Records from a data source
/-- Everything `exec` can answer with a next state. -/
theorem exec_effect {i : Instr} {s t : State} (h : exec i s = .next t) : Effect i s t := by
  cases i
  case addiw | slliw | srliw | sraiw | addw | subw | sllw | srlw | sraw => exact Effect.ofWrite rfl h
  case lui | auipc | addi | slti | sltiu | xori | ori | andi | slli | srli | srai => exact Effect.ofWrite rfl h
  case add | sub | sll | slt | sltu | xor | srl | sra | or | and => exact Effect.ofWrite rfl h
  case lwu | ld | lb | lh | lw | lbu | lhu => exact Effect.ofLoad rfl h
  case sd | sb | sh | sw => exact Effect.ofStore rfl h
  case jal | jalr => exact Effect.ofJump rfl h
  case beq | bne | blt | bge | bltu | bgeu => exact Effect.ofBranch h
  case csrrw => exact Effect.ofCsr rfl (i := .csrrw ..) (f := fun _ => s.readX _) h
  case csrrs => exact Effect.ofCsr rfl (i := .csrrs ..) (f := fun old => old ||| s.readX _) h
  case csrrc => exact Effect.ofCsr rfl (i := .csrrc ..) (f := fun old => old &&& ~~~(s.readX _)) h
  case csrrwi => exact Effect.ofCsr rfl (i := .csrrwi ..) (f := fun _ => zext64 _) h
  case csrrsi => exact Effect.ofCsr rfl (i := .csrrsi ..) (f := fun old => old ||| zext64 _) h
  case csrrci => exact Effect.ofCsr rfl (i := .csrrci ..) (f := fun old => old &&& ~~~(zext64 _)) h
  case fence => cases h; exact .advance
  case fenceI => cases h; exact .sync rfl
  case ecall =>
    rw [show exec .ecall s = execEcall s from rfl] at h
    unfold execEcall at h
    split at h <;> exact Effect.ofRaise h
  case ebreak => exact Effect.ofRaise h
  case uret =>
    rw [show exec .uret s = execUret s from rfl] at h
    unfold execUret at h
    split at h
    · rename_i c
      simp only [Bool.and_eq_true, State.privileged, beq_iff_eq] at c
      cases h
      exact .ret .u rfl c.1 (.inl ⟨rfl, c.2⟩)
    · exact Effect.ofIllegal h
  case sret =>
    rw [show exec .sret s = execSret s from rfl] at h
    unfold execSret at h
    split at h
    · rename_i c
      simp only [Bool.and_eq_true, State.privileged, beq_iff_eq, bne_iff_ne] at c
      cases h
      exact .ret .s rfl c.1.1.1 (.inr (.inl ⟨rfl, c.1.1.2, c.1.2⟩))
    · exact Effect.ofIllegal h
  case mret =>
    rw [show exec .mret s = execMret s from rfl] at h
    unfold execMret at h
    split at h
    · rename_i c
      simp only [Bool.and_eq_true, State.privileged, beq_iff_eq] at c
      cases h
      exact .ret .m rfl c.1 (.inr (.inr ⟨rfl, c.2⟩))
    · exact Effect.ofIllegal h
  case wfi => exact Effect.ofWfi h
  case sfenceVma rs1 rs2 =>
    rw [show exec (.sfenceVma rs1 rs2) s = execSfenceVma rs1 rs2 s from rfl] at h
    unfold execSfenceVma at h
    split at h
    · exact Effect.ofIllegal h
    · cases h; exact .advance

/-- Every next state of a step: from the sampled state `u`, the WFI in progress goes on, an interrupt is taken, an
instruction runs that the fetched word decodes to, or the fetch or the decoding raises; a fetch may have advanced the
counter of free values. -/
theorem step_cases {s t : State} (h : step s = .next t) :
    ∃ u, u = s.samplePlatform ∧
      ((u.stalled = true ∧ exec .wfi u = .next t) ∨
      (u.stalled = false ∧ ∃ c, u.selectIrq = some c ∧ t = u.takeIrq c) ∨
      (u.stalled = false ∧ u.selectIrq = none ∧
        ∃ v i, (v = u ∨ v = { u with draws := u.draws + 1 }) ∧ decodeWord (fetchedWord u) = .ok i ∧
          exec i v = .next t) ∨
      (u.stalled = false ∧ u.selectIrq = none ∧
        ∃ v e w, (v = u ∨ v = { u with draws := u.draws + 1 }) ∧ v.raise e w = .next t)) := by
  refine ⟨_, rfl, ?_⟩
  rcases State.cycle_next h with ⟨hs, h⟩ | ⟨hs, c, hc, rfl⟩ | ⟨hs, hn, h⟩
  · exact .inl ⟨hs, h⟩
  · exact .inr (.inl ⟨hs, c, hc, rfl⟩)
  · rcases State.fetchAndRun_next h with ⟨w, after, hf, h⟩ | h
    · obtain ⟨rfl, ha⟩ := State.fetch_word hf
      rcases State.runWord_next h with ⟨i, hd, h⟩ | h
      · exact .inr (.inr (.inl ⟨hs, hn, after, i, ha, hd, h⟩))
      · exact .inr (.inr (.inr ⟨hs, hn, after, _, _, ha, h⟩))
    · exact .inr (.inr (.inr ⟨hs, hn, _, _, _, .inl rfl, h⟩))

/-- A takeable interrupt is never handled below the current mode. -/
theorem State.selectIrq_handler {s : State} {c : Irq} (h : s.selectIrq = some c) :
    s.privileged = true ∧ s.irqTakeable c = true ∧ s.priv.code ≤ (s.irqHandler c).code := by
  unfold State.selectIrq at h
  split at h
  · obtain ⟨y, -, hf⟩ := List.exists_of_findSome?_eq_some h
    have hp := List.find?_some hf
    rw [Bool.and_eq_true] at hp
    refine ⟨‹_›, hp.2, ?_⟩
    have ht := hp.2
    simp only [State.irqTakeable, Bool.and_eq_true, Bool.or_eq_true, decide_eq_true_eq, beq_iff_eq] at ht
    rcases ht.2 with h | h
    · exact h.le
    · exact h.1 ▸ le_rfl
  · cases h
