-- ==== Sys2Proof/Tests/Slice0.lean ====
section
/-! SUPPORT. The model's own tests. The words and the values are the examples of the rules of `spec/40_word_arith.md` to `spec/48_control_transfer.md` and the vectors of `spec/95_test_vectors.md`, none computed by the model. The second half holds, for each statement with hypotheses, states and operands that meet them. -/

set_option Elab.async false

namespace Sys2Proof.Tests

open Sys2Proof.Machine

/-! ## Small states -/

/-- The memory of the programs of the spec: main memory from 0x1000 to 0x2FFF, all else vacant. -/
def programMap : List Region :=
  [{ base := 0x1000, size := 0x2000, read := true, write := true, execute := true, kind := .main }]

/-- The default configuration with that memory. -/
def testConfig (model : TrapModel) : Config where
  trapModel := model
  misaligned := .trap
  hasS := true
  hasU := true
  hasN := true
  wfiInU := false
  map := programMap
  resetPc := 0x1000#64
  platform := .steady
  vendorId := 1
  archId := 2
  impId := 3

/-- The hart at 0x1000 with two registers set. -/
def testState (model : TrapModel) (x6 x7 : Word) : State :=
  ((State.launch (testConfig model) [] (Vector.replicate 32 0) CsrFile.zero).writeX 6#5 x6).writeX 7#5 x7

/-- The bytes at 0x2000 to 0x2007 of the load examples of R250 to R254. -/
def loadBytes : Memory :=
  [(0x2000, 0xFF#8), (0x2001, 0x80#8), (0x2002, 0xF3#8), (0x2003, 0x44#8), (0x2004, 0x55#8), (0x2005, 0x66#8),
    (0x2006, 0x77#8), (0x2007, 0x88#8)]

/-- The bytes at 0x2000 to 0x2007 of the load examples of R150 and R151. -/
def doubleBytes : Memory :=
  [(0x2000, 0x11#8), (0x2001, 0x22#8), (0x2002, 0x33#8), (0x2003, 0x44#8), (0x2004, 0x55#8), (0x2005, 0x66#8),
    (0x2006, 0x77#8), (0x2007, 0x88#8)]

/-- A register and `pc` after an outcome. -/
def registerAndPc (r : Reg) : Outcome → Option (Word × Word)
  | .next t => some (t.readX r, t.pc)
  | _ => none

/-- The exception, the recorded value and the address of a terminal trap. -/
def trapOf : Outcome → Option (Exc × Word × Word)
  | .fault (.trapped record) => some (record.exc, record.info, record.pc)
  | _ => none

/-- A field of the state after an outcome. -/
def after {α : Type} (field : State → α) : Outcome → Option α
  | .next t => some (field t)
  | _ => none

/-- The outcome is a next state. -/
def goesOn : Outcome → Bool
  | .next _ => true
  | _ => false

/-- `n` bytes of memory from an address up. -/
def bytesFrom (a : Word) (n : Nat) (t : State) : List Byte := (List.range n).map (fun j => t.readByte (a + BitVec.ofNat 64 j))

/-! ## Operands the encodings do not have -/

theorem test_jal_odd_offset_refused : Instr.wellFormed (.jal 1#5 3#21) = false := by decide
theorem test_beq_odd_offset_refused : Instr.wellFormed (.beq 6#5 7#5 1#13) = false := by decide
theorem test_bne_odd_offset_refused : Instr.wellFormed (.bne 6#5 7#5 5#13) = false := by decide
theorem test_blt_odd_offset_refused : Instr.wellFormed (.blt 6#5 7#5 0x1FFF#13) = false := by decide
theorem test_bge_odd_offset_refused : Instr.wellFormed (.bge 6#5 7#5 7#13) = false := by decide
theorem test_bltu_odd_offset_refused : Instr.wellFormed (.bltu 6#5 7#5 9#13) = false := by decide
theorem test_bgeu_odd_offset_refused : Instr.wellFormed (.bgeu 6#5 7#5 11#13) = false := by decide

- **Your task**
Copy exactly the stretch of data above from the line with "exact .ret .s" through the line with "hn, _, _, _, .inl rfl, h⟩))", and omit all other lines.

- **Output for this task**
      exact .ret .s rfl c.1.1.1 (.inr (.inl ⟨rfl, c.1.1.2, c.1.2⟩))
    · exact Effect.ofIllegal h
  case mret =>
    rw [show exec .mret s = execMret s from rfl] at h
    unfold execMret at h
    split at h
    · rename_i c
      simp only [Bool.and_eq_true, State.privileged, beq_iff_eq] at c
      cases h
      exact .ret .m rfl c.1 (.inr (.inr ⟨rfl, c.2⟩))
    · exact Effect.ofIllegal h
  case wfi => exact Effect.ofWfi h
  case sfenceVma rs1 rs2 =>
    rw [show exec (.sfenceVma rs1 rs2) s = execSfenceVma rs1 rs2 s from rfl] at h
    unfold execSfenceVma at h
    split at h
    · exact Effect.ofIllegal h
    · cases h; exact .advance

/-- Every next state of a step: from the sampled state `u`, the WFI in progress goes on, an interrupt is taken, an
instruction runs that the fetched word decodes to, or the fetch or the decoding raises; a fetch may have advanced the
counter of free values. -/
theorem step_cases {s t : State} (h : step s = .next t) :
    ∃ u, u = s.samplePlatform ∧
      ((u.stalled = true ∧ exec .wfi u = .next t) ∨
      (u.stalled = false ∧ ∃ c, u.selectIrq = some c ∧ t = u.takeIrq c) ∨
      (u.stalled = false ∧ u.selectIrq = none ∧
        ∃ v i, (v = u ∨ v = { u with draws := u.draws + 1 }) ∧ decodeWord (fetchedWord u) = .ok i ∧
          exec i v = .next t) ∨
      (u.stalled = false ∧ u.selectIrq = none ∧
        ∃ v e w, (v = u ∨ v = { u with draws := u.draws + 1 }) ∧ v.raise e w = .next t)) := by
  refine ⟨_, rfl, ?_⟩
  rcases State.cycle_next h with ⟨hs, h⟩ | ⟨hs, c, hc, rfl⟩ | ⟨hs, hn, h⟩
  · exact .inl ⟨hs, h⟩
  · exact .inr (.inl ⟨hs, c, hc, rfl⟩)
  · rcases State.fetchAndRun_next h with ⟨w, after, hf, h⟩ | h
    · obtain ⟨rfl, ha⟩ := State.fetch_word hf
      rcases State.runWord_next h with ⟨i, hd, h⟩ | h
      · exact .inr (.inr (.inl ⟨hs, hn, after, i, ha, hd, h⟩))
      · exact .inr (.inr (.inr ⟨hs, hn, after, _, _, ha, h⟩))
    · exact .inr (.inr (.inr ⟨hs, hn, _, _, _, .inl rfl, h⟩))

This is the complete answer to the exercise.